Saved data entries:
⁂
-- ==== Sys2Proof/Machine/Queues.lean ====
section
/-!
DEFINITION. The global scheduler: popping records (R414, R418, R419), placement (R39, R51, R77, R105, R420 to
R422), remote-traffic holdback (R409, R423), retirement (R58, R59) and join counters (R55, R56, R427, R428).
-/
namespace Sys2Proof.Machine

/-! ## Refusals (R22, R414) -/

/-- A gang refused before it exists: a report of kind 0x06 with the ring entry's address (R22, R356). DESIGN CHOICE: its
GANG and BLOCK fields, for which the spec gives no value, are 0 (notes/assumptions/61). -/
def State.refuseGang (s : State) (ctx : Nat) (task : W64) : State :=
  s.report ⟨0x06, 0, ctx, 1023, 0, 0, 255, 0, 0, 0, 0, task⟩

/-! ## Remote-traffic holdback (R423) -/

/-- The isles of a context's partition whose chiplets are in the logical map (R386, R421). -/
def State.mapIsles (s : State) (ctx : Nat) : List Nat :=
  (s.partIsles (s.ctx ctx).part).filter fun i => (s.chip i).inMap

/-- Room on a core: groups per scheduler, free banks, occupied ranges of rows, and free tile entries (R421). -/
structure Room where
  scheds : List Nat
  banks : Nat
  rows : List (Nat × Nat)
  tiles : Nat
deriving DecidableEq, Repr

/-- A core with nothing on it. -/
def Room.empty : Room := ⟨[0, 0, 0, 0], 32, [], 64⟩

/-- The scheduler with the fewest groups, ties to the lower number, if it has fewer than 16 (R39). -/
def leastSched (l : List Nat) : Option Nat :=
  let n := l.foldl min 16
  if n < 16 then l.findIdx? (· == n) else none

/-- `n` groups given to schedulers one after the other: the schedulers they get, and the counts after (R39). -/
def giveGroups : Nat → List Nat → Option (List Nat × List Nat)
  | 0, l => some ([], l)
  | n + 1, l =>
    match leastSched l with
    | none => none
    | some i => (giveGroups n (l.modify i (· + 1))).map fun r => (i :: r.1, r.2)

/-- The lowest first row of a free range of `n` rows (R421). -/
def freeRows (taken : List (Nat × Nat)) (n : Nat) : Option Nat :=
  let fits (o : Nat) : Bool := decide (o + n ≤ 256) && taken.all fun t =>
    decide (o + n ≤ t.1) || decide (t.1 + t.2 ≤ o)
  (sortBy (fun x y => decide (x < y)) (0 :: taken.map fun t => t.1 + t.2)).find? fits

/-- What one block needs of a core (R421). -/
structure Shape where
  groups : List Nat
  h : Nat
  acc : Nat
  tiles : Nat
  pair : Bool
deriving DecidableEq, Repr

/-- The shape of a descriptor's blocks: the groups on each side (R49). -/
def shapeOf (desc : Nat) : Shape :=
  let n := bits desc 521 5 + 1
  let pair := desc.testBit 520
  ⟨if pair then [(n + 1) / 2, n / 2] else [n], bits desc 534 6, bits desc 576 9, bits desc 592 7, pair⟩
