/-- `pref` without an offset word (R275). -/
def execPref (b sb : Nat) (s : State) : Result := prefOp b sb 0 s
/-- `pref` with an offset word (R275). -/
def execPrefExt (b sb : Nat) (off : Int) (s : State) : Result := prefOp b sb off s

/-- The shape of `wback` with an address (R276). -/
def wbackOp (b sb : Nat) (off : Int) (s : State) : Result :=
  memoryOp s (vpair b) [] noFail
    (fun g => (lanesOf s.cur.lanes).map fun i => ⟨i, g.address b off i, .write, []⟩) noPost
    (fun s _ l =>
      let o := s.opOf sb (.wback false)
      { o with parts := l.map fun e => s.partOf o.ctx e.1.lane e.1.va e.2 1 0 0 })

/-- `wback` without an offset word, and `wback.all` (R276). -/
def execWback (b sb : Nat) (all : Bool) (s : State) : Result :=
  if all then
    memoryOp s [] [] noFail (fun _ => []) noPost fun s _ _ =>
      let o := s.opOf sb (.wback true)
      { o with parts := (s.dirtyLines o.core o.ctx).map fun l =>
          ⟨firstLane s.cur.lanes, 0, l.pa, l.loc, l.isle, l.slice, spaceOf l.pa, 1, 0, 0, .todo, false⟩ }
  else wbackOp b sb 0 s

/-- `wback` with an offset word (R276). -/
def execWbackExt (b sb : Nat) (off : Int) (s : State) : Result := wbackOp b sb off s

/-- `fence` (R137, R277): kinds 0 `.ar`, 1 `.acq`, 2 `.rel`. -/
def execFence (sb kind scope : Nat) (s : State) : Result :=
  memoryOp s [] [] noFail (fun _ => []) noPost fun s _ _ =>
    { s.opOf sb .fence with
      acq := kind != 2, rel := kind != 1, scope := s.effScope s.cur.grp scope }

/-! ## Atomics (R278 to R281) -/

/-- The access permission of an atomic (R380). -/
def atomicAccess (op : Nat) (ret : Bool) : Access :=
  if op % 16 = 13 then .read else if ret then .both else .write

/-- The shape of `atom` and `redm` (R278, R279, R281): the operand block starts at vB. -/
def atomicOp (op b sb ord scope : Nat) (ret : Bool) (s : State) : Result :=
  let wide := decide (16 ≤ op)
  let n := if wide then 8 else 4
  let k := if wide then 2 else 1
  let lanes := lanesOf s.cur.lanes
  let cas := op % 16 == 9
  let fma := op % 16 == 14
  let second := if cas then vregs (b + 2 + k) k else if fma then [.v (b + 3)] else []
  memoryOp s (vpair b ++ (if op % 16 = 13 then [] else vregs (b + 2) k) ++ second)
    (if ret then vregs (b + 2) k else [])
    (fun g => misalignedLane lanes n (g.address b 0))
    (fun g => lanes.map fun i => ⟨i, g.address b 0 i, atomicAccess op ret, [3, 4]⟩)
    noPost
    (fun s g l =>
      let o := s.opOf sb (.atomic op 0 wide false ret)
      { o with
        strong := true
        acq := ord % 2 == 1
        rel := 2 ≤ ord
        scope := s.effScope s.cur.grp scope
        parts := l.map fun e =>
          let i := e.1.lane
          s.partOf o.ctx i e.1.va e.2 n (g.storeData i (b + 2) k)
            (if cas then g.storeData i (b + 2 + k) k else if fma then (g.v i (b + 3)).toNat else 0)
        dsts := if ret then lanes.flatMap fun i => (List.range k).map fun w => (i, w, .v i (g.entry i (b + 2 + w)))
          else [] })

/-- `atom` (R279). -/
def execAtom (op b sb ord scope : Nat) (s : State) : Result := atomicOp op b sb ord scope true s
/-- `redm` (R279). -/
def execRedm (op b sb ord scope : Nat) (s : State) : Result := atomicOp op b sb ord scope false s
⁂
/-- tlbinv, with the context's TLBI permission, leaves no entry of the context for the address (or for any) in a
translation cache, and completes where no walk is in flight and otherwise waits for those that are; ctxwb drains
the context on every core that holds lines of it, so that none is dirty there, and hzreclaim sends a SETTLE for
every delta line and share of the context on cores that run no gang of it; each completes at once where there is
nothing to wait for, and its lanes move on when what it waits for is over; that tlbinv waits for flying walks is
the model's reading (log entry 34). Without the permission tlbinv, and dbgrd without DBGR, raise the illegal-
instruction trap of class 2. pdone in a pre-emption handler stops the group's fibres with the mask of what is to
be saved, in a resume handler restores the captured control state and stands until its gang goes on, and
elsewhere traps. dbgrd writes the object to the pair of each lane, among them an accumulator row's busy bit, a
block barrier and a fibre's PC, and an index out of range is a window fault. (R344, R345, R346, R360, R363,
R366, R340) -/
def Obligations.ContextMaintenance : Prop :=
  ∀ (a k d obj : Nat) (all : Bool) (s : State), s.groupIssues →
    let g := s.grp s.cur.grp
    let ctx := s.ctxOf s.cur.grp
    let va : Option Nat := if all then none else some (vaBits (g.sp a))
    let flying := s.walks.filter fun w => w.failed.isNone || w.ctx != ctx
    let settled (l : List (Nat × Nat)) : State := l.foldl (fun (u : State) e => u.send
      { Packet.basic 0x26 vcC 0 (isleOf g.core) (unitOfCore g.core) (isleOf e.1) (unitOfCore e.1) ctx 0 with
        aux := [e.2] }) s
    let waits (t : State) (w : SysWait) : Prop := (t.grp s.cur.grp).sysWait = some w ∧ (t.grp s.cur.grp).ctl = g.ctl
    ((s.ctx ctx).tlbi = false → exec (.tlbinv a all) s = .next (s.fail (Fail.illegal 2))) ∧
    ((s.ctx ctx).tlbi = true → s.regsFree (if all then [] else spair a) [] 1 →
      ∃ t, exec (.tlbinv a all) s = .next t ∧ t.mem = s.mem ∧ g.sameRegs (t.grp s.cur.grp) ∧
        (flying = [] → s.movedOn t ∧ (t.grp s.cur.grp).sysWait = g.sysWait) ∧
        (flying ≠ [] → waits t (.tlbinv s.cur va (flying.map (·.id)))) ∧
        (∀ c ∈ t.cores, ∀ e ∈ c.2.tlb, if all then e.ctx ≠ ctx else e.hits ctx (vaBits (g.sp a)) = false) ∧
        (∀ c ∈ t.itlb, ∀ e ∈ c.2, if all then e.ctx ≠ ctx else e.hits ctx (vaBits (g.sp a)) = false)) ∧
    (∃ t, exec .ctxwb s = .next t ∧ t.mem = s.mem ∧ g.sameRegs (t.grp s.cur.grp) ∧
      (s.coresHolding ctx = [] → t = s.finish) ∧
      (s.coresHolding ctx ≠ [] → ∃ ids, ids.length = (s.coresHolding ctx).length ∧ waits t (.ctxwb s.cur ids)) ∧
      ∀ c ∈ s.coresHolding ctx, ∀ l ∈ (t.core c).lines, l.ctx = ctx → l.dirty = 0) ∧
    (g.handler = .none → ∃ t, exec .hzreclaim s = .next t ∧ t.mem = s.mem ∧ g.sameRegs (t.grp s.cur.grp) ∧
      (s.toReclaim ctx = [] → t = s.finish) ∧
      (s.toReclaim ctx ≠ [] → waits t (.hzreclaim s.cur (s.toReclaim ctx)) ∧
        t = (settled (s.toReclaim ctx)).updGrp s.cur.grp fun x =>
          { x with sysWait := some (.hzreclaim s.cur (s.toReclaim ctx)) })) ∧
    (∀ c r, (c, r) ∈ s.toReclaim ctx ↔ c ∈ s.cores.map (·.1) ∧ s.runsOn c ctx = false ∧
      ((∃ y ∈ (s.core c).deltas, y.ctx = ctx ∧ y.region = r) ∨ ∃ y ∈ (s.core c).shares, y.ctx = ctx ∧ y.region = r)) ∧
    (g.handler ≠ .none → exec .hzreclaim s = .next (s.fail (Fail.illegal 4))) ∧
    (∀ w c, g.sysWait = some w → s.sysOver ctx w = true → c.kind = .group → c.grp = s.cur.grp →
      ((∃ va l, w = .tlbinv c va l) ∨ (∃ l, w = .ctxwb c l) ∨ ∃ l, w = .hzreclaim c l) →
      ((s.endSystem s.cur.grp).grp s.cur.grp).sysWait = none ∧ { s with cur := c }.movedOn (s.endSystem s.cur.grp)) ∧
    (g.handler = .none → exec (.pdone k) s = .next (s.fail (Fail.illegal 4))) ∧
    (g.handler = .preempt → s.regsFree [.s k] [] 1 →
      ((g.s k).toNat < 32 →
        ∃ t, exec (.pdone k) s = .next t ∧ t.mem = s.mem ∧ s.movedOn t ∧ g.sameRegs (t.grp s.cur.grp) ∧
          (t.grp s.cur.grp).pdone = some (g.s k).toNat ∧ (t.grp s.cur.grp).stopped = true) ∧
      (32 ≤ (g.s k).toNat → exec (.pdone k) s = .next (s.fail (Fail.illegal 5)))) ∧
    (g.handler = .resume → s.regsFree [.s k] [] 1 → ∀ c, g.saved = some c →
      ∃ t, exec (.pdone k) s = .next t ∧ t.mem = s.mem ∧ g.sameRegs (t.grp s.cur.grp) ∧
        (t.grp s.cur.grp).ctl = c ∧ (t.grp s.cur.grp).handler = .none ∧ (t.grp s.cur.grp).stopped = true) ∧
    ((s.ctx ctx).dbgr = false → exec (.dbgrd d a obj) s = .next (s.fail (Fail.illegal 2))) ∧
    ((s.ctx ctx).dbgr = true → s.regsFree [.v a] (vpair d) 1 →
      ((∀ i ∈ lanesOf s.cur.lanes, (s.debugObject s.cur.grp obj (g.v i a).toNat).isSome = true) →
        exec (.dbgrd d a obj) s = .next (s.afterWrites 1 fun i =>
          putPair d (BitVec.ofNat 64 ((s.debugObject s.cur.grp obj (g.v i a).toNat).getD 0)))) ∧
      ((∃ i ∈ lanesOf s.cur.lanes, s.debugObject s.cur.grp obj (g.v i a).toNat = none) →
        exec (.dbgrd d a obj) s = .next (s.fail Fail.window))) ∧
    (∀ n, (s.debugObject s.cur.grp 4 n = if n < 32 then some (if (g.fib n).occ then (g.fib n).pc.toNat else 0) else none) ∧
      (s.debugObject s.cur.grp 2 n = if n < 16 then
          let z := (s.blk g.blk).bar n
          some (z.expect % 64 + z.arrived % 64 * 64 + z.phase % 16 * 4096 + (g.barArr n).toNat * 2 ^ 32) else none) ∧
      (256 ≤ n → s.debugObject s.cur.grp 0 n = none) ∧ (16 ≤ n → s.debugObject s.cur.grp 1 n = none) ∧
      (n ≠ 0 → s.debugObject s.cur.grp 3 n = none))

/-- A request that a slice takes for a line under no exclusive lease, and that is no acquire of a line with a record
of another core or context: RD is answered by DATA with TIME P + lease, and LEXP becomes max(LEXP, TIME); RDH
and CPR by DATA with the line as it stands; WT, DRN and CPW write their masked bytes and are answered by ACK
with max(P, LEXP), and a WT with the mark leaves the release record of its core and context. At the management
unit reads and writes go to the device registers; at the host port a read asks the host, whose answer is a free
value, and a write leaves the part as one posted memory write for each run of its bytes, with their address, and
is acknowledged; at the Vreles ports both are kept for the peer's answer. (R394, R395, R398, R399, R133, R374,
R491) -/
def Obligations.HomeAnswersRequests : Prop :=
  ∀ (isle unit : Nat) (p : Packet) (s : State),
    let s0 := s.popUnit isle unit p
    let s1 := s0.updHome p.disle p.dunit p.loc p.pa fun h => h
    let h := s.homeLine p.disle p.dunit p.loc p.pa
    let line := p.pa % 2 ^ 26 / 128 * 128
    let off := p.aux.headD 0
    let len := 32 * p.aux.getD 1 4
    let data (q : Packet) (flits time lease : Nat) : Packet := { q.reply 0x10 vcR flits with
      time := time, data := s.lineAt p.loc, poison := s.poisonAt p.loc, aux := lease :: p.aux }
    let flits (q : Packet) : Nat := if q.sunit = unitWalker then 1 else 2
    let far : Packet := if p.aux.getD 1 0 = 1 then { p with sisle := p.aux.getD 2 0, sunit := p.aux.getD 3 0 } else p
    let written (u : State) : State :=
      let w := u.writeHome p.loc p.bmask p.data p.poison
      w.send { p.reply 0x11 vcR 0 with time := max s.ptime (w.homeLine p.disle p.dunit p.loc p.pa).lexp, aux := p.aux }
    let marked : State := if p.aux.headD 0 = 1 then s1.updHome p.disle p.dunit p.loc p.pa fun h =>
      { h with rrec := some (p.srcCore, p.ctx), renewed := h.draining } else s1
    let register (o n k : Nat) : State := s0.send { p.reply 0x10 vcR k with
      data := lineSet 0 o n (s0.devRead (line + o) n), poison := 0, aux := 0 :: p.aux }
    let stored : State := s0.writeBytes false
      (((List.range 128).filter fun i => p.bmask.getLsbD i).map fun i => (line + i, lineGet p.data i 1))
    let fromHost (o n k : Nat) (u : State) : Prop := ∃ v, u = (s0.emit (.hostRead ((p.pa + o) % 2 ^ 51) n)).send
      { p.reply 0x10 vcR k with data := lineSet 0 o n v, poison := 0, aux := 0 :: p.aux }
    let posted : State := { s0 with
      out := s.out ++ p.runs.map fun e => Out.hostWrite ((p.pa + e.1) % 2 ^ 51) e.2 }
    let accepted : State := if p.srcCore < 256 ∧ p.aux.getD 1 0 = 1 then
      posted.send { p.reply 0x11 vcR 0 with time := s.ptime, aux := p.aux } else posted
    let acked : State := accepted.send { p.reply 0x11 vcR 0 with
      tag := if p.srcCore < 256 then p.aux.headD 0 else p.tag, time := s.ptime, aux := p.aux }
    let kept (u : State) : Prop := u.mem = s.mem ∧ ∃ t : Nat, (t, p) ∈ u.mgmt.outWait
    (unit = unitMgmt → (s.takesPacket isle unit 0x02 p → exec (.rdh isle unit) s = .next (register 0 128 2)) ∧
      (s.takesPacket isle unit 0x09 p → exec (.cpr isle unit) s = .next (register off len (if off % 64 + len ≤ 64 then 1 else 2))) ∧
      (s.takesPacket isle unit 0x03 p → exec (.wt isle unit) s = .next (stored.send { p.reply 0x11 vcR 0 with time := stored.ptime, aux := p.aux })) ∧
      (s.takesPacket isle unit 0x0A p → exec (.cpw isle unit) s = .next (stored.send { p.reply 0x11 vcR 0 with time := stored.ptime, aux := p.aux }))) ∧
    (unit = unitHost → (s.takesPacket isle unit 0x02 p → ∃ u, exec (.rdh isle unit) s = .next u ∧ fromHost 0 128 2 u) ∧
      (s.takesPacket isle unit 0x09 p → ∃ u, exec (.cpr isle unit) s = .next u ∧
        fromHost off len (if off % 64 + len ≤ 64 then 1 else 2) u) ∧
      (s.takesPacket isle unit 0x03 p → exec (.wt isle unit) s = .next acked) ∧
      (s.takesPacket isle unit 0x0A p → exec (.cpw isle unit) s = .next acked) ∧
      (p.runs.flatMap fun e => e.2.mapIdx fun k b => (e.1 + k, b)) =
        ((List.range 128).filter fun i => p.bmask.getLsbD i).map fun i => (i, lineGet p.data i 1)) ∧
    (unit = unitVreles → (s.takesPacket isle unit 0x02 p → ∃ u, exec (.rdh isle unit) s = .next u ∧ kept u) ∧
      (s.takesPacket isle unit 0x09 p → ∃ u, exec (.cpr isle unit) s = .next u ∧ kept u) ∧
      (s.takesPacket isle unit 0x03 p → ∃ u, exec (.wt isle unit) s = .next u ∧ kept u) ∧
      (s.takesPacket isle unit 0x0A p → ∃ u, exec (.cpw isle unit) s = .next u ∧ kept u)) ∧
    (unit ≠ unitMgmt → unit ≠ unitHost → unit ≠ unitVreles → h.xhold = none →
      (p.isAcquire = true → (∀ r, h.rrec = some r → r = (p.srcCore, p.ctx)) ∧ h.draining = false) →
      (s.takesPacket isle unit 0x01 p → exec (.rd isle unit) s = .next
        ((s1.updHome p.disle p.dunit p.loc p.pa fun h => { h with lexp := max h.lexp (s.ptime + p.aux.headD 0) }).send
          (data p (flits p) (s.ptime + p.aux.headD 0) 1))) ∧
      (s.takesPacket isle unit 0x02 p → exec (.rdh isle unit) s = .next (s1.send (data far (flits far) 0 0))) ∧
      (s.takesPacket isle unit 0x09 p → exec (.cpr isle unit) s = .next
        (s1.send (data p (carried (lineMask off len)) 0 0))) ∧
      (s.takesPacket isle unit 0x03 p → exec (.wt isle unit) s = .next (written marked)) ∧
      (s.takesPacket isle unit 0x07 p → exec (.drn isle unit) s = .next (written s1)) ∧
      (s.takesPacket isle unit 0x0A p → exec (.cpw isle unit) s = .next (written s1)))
⁂
### Try it
Return, with no change at all, every line in the entries above from the line containing "((s1.updHome p.disle p.dunit" through the line containing "s = .next (written s1)))".

### Result
        ((s1.updHome p.disle p.dunit p.loc p.pa fun h => { h with lexp := max h.lexp (s.ptime + p.aux.headD 0) }).send
          (data p (flits p) (s.ptime + p.aux.headD 0) 1))) ∧
      (s.takesPacket isle unit 0x02 p → exec (.rdh isle unit) s = .next (s1.send (data far (flits far) 0 0))) ∧
      (s.takesPacket isle unit 0x09 p → exec (.cpr isle unit) s = .next
        (s1.send (data p (carried (lineMask off len)) 0 0))) ∧
      (s.takesPacket isle unit 0x03 p → exec (.wt isle unit) s = .next (written marked)) ∧
      (s.takesPacket isle unit 0x07 p → exec (.drn isle unit) s = .next (written s1)) ∧
      (s.takesPacket isle unit 0x0A p → exec (.cpw isle unit) s = .next (written s1)))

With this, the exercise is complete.